## Dataset excerpts

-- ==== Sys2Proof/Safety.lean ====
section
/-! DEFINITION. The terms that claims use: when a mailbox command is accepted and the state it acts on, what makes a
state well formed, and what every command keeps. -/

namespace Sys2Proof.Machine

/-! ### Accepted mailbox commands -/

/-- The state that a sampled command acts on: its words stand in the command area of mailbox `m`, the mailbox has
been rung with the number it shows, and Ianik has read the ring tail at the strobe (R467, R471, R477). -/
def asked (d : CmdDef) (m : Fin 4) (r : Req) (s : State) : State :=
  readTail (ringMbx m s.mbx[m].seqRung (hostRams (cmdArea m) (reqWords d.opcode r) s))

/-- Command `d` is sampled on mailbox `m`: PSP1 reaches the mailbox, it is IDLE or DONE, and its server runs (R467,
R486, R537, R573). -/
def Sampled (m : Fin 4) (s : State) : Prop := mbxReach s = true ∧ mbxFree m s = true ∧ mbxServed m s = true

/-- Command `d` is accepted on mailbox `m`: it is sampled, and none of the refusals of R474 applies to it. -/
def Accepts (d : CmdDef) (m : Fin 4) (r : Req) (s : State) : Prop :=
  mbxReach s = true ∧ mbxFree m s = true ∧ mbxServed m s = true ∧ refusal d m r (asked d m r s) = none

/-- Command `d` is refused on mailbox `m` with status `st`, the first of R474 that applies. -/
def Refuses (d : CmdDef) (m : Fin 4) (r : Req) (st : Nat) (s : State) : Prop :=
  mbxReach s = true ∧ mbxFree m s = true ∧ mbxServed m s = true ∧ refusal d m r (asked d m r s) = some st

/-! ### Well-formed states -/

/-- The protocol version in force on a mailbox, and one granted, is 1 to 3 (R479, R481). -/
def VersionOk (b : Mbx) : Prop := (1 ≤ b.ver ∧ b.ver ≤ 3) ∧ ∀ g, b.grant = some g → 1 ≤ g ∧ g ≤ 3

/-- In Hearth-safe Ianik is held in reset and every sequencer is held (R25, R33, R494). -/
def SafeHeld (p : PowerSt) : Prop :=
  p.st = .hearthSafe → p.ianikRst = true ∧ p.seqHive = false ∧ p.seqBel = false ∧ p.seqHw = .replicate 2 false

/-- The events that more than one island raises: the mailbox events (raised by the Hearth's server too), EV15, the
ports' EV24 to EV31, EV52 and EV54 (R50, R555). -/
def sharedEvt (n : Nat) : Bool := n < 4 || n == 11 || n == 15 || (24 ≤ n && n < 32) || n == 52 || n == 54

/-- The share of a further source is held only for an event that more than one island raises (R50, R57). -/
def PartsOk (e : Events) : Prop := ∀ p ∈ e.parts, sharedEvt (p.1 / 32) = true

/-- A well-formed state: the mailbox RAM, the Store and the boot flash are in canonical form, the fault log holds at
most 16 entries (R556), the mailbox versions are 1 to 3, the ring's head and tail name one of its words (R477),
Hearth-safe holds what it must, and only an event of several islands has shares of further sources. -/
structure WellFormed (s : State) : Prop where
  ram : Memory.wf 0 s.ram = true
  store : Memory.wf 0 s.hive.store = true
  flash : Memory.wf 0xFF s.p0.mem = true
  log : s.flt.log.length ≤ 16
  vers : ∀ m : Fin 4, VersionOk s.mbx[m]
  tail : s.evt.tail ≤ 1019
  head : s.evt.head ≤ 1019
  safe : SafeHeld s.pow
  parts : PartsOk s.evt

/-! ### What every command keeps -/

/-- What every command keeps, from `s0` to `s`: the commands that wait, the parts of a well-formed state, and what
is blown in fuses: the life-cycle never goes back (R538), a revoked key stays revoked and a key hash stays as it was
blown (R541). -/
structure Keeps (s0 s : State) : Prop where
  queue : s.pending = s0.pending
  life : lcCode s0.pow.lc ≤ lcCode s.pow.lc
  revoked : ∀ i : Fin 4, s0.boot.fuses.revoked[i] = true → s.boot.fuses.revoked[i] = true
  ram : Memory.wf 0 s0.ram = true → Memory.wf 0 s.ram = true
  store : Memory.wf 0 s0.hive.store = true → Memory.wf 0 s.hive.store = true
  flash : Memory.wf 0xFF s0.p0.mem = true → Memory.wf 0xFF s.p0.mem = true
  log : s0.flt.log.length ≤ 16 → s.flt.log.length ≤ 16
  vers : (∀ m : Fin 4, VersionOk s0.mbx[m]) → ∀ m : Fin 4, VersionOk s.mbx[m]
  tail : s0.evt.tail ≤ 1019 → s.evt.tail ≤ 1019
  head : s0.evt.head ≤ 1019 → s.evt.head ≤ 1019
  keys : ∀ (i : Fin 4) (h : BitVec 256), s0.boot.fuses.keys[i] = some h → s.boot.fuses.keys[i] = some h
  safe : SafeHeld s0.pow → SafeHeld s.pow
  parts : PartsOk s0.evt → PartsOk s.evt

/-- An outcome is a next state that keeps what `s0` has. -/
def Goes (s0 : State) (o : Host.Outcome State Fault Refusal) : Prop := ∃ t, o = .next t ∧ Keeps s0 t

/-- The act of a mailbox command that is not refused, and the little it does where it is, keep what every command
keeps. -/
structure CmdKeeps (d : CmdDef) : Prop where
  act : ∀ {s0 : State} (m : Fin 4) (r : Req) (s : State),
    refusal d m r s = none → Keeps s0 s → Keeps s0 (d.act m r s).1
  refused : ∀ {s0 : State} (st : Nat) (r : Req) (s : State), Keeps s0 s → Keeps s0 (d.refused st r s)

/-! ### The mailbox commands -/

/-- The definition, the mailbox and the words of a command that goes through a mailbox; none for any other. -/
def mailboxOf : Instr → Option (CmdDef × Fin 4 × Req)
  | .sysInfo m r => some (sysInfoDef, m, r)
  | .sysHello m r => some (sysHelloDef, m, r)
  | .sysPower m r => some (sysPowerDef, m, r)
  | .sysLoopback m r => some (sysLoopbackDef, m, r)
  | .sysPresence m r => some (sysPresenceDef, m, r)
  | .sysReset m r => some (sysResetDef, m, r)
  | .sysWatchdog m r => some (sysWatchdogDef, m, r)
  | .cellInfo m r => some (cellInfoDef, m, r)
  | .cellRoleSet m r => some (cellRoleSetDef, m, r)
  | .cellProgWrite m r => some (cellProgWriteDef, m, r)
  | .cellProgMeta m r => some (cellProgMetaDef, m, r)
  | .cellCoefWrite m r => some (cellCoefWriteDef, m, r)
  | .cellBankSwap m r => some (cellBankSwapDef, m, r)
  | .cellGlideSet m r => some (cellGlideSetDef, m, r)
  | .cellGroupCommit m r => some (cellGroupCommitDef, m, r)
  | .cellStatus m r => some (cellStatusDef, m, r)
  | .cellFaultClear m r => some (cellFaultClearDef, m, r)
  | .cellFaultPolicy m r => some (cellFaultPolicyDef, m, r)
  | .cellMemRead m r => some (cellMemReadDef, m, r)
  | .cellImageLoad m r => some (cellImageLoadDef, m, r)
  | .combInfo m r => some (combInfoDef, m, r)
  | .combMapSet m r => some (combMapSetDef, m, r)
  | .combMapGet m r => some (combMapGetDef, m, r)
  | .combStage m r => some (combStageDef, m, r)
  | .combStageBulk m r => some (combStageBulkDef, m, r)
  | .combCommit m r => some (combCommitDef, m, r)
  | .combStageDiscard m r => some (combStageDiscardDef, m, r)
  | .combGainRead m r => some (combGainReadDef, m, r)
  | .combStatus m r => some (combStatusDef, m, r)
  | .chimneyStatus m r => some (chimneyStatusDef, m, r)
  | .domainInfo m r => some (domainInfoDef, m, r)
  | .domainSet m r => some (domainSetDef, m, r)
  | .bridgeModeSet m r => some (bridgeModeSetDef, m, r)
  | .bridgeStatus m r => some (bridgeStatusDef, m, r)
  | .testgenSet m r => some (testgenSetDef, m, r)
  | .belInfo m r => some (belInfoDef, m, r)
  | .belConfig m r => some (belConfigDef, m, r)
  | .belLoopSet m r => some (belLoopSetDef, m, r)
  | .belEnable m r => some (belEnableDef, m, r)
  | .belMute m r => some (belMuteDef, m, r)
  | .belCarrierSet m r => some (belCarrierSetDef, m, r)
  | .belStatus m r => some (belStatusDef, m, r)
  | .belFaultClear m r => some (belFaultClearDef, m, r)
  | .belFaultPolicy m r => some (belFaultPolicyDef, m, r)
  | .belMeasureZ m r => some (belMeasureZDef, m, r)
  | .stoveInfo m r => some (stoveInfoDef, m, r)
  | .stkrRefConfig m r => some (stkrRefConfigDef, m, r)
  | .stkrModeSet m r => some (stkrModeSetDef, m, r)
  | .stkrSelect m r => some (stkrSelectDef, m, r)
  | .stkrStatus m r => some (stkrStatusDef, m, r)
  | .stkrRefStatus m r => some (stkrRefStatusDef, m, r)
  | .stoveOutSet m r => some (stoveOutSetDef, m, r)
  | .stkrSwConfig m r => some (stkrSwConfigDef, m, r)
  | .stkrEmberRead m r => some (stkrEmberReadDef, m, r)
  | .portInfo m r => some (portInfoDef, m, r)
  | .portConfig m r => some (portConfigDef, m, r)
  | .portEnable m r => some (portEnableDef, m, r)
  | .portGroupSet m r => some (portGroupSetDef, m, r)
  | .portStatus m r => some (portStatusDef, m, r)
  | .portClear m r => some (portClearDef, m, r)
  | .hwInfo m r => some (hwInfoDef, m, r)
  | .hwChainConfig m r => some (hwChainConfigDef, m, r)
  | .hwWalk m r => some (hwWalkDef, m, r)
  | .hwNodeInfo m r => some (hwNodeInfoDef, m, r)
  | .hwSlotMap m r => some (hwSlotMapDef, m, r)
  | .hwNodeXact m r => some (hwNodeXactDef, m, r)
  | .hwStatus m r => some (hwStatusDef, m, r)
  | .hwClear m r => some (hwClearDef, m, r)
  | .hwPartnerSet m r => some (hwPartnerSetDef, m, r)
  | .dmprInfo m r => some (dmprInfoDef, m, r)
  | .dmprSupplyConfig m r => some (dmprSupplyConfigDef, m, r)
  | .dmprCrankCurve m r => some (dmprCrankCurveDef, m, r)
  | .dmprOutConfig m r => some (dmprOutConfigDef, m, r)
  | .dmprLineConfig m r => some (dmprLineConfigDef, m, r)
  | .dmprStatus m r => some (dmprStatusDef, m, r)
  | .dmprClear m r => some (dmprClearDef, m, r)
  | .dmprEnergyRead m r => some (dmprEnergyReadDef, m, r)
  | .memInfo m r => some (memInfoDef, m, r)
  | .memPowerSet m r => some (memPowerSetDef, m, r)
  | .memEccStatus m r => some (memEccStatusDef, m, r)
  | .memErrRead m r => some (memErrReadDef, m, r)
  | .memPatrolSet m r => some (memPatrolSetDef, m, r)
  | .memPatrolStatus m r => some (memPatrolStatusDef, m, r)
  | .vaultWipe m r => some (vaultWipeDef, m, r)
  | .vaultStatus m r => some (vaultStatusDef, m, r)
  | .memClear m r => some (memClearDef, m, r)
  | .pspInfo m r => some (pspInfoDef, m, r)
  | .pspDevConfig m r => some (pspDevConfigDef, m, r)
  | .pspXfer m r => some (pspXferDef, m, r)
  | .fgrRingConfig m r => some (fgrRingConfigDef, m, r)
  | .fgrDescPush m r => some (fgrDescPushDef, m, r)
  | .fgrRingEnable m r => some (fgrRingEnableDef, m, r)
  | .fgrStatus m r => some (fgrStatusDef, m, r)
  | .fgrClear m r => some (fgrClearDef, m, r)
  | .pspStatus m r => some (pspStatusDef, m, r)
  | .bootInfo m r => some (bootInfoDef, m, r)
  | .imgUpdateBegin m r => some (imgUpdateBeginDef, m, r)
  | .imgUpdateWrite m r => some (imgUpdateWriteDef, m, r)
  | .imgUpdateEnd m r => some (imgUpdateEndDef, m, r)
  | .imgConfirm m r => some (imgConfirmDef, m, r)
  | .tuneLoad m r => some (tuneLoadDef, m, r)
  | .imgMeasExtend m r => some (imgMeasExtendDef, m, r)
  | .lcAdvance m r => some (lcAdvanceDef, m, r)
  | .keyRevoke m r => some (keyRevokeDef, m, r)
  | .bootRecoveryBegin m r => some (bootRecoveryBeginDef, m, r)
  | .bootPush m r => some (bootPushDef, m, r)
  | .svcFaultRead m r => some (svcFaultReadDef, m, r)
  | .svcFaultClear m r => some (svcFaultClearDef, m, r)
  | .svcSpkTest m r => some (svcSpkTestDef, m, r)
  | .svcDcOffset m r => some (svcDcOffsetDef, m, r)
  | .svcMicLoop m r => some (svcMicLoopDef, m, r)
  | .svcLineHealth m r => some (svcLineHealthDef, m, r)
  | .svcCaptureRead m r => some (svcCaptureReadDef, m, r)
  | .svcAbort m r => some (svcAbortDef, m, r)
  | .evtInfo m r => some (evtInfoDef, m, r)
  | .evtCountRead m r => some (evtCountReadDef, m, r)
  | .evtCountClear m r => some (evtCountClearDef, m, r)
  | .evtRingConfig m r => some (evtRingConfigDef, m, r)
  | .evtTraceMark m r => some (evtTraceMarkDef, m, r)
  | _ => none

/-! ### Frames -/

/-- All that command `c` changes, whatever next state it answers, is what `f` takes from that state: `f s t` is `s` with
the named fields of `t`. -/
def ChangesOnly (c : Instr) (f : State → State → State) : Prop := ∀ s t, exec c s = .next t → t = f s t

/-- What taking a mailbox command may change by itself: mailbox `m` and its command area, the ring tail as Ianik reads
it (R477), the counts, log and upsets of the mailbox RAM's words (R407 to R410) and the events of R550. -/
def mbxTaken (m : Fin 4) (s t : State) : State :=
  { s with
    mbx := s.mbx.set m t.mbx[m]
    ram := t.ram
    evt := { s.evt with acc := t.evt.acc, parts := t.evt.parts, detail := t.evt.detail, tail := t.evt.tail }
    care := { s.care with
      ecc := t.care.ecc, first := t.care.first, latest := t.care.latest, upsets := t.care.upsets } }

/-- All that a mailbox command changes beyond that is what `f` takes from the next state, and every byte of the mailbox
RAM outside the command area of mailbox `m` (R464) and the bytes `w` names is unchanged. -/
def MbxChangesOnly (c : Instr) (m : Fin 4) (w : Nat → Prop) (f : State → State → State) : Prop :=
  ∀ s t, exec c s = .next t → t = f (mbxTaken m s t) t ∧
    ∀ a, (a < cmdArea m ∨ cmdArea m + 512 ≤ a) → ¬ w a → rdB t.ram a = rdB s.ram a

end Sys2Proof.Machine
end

==

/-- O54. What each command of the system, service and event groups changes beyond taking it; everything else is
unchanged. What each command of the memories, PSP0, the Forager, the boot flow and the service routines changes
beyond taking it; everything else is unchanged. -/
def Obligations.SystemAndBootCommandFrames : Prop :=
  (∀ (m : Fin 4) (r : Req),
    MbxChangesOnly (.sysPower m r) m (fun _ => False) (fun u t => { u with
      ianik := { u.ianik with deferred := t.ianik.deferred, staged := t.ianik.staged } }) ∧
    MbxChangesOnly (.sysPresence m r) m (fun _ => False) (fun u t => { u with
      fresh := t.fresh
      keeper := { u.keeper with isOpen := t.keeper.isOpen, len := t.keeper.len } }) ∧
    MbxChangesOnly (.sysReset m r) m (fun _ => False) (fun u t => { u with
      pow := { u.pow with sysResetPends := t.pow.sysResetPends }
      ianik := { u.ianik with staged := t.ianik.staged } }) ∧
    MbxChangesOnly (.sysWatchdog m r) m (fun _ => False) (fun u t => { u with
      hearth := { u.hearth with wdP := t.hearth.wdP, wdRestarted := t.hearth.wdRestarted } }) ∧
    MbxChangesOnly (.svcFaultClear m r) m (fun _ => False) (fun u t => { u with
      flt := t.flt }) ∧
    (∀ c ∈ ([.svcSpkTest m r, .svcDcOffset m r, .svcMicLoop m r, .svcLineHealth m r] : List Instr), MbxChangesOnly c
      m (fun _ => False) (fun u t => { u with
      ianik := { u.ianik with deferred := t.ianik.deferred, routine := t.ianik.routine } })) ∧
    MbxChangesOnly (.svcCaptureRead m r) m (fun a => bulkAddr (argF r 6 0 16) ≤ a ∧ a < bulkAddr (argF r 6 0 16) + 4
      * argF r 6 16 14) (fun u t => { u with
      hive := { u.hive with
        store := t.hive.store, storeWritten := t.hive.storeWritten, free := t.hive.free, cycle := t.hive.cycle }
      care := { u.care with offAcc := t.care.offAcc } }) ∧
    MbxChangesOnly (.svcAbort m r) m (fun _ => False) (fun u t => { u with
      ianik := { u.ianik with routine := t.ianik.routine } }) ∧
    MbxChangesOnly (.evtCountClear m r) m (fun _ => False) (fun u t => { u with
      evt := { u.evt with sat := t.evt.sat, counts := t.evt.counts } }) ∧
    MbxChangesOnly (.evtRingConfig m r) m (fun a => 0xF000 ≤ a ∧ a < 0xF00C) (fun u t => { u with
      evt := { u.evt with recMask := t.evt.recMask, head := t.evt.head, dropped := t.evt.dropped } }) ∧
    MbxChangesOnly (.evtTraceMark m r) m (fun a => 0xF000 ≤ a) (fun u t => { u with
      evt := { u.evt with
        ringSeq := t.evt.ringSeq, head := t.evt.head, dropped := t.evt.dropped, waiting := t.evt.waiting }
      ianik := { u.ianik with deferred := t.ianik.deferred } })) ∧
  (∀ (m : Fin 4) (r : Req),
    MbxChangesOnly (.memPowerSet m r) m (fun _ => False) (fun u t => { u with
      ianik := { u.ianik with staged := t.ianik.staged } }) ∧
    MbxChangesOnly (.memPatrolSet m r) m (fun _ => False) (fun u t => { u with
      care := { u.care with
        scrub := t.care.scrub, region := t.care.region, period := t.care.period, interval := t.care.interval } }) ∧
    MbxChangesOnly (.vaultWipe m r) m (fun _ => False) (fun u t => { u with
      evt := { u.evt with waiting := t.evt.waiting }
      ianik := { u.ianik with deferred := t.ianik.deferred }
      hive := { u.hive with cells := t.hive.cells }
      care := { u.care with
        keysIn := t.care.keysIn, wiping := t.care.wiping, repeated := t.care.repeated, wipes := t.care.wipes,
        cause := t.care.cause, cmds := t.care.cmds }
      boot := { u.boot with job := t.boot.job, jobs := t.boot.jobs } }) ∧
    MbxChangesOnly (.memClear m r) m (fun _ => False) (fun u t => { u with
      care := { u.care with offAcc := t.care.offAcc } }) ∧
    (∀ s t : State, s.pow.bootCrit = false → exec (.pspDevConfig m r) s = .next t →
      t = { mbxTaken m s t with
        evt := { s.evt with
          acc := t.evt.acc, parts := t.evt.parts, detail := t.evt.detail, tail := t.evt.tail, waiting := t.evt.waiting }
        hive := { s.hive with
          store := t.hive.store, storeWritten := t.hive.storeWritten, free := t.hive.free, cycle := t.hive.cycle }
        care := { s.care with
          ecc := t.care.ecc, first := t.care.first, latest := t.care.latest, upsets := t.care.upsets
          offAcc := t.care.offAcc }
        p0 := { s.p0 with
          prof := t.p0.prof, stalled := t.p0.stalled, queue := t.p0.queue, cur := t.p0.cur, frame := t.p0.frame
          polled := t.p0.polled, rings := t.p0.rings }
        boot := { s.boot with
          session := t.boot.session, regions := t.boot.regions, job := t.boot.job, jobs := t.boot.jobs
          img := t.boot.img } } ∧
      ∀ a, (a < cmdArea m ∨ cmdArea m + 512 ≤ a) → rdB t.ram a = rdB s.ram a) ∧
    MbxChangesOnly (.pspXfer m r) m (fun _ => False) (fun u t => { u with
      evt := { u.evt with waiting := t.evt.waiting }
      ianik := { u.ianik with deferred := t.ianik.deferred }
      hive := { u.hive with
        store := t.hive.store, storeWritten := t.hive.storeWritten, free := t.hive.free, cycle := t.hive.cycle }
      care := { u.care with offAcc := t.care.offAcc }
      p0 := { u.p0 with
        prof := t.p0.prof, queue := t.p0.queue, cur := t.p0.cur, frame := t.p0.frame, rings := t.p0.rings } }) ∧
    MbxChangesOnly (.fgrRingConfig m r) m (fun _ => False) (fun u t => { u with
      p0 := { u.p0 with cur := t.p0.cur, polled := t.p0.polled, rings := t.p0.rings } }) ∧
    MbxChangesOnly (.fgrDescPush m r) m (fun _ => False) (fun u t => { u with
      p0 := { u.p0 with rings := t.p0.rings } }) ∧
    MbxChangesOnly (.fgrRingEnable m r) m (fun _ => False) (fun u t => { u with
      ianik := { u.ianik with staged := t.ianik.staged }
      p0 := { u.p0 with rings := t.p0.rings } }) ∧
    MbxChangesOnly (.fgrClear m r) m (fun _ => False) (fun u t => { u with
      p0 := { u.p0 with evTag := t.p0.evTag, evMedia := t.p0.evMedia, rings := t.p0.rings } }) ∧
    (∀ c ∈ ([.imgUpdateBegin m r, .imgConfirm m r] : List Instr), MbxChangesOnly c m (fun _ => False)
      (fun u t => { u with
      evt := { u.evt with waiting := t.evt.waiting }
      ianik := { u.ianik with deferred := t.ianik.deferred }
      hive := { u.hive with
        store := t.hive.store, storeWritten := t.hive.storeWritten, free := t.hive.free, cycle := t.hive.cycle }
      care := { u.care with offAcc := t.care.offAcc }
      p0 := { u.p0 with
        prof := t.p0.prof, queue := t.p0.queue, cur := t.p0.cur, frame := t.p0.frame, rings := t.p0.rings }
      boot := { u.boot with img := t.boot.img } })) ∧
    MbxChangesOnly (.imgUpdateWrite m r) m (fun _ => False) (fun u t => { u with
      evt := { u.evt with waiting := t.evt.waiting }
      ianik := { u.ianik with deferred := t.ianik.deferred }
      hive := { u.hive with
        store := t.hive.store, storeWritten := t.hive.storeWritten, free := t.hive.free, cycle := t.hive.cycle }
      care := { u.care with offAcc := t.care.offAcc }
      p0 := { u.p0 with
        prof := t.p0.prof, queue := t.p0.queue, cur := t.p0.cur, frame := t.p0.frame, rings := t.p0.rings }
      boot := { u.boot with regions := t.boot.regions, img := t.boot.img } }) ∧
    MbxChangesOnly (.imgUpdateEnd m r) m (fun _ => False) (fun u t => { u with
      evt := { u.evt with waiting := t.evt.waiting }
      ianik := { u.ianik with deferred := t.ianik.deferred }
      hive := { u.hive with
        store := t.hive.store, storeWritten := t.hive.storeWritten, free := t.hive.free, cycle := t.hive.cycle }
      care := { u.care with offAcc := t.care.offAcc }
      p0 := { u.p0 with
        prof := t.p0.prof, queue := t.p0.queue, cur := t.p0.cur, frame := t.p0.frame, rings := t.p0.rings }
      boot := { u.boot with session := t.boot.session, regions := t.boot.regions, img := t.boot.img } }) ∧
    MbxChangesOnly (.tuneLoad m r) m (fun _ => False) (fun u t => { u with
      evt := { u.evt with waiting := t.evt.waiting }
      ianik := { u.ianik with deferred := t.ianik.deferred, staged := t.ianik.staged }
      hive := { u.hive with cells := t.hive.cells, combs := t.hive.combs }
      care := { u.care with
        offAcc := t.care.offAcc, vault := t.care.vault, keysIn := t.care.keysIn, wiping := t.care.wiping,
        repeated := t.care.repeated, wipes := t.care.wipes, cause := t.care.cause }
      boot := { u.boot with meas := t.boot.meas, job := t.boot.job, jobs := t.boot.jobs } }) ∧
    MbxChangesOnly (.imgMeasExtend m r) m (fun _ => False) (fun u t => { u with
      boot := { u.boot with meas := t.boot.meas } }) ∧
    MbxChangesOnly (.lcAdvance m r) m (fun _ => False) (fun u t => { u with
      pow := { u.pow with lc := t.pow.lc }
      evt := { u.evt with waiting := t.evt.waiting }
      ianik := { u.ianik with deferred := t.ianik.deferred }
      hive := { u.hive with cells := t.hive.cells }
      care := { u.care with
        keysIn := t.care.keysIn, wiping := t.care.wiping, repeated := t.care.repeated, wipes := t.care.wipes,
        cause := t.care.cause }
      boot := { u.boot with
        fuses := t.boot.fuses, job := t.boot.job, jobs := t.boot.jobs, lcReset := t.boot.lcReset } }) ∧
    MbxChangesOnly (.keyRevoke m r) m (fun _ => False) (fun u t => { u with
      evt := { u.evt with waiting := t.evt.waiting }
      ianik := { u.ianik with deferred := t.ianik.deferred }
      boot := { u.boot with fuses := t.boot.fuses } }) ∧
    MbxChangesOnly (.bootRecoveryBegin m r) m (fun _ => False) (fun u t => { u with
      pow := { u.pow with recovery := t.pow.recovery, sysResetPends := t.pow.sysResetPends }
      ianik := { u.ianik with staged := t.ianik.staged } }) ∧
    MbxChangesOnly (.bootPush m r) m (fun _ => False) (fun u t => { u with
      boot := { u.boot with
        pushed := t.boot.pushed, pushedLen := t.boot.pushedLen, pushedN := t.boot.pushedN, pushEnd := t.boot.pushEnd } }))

## Exercise objective
Restate word for word the entries above from the line with "structure Keeps (s0 s : State) : Prop where" through the line with "(cellCoefWriteDef, m, r)", inclusive, leaving out everything else.

## The completed task
structure Keeps (s0 s : State) : Prop where
  queue : s.pending = s0.pending
  life : lcCode s0.pow.lc ≤ lcCode s.pow.lc
  revoked : ∀ i : Fin 4, s0.boot.fuses.revoked[i] = true → s.boot.fuses.revoked[i] = true
  ram : Memory.wf 0 s0.ram = true → Memory.wf 0 s.ram = true
  store : Memory.wf 0 s0.hive.store = true → Memory.wf 0 s.hive.store = true
  flash : Memory.wf 0xFF s0.p0.mem = true → Memory.wf 0xFF s.p0.mem = true
  log : s0.flt.log.length ≤ 16 → s.flt.log.length ≤ 16
  vers : (∀ m : Fin 4, VersionOk s0.mbx[m]) → ∀ m : Fin 4, VersionOk s.mbx[m]
  tail : s0.evt.tail ≤ 1019 → s.evt.tail ≤ 1019
  head : s0.evt.head ≤ 1019 → s.evt.head ≤ 1019
  keys : ∀ (i : Fin 4) (h : BitVec 256), s0.boot.fuses.keys[i] = some h → s.boot.fuses.keys[i] = some h
  safe : SafeHeld s0.pow → SafeHeld s.pow
  parts : PartsOk s0.evt → PartsOk s.evt

/-- An outcome is a next state that keeps what `s0` has. -/
def Goes (s0 : State) (o : Host.Outcome State Fault Refusal) : Prop := ∃ t, o = .next t ∧ Keeps s0 t

/-- The act of a mailbox command that is not refused, and the little it does where it is, keep what every command
keeps. -/
structure CmdKeeps (d : CmdDef) : Prop where
  act : ∀ {s0 : State} (m : Fin 4) (r : Req) (s : State),
    refusal d m r s = none → Keeps s0 s → Keeps s0 (d.act m r s).1
  refused : ∀ {s0 : State} (st : Nat) (r : Req) (s : State), Keeps s0 s → Keeps s0 (d.refused st r s)

/-! ### The mailbox commands -/

/-- The definition, the mailbox and the words of a command that goes through a mailbox; none for any other. -/
def mailboxOf : Instr → Option (CmdDef × Fin 4 × Req)
  | .sysInfo m r => some (sysInfoDef, m, r)
  | .sysHello m r => some (sysHelloDef, m, r)
  | .sysPower m r => some (sysPowerDef, m, r)
  | .sysLoopback m r => some (sysLoopbackDef, m, r)
  | .sysPresence m r => some (sysPresenceDef, m, r)
  | .sysReset m r => some (sysResetDef, m, r)
  | .sysWatchdog m r => some (sysWatchdogDef, m, r)
  | .cellInfo m r => some (cellInfoDef, m, r)
  | .cellRoleSet m r => some (cellRoleSetDef, m, r)
  | .cellProgWrite m r => some (cellProgWriteDef, m, r)
  | .cellProgMeta m r => some (cellProgMetaDef, m, r)
  | .cellCoefWrite m r => some (cellCoefWriteDef, m, r)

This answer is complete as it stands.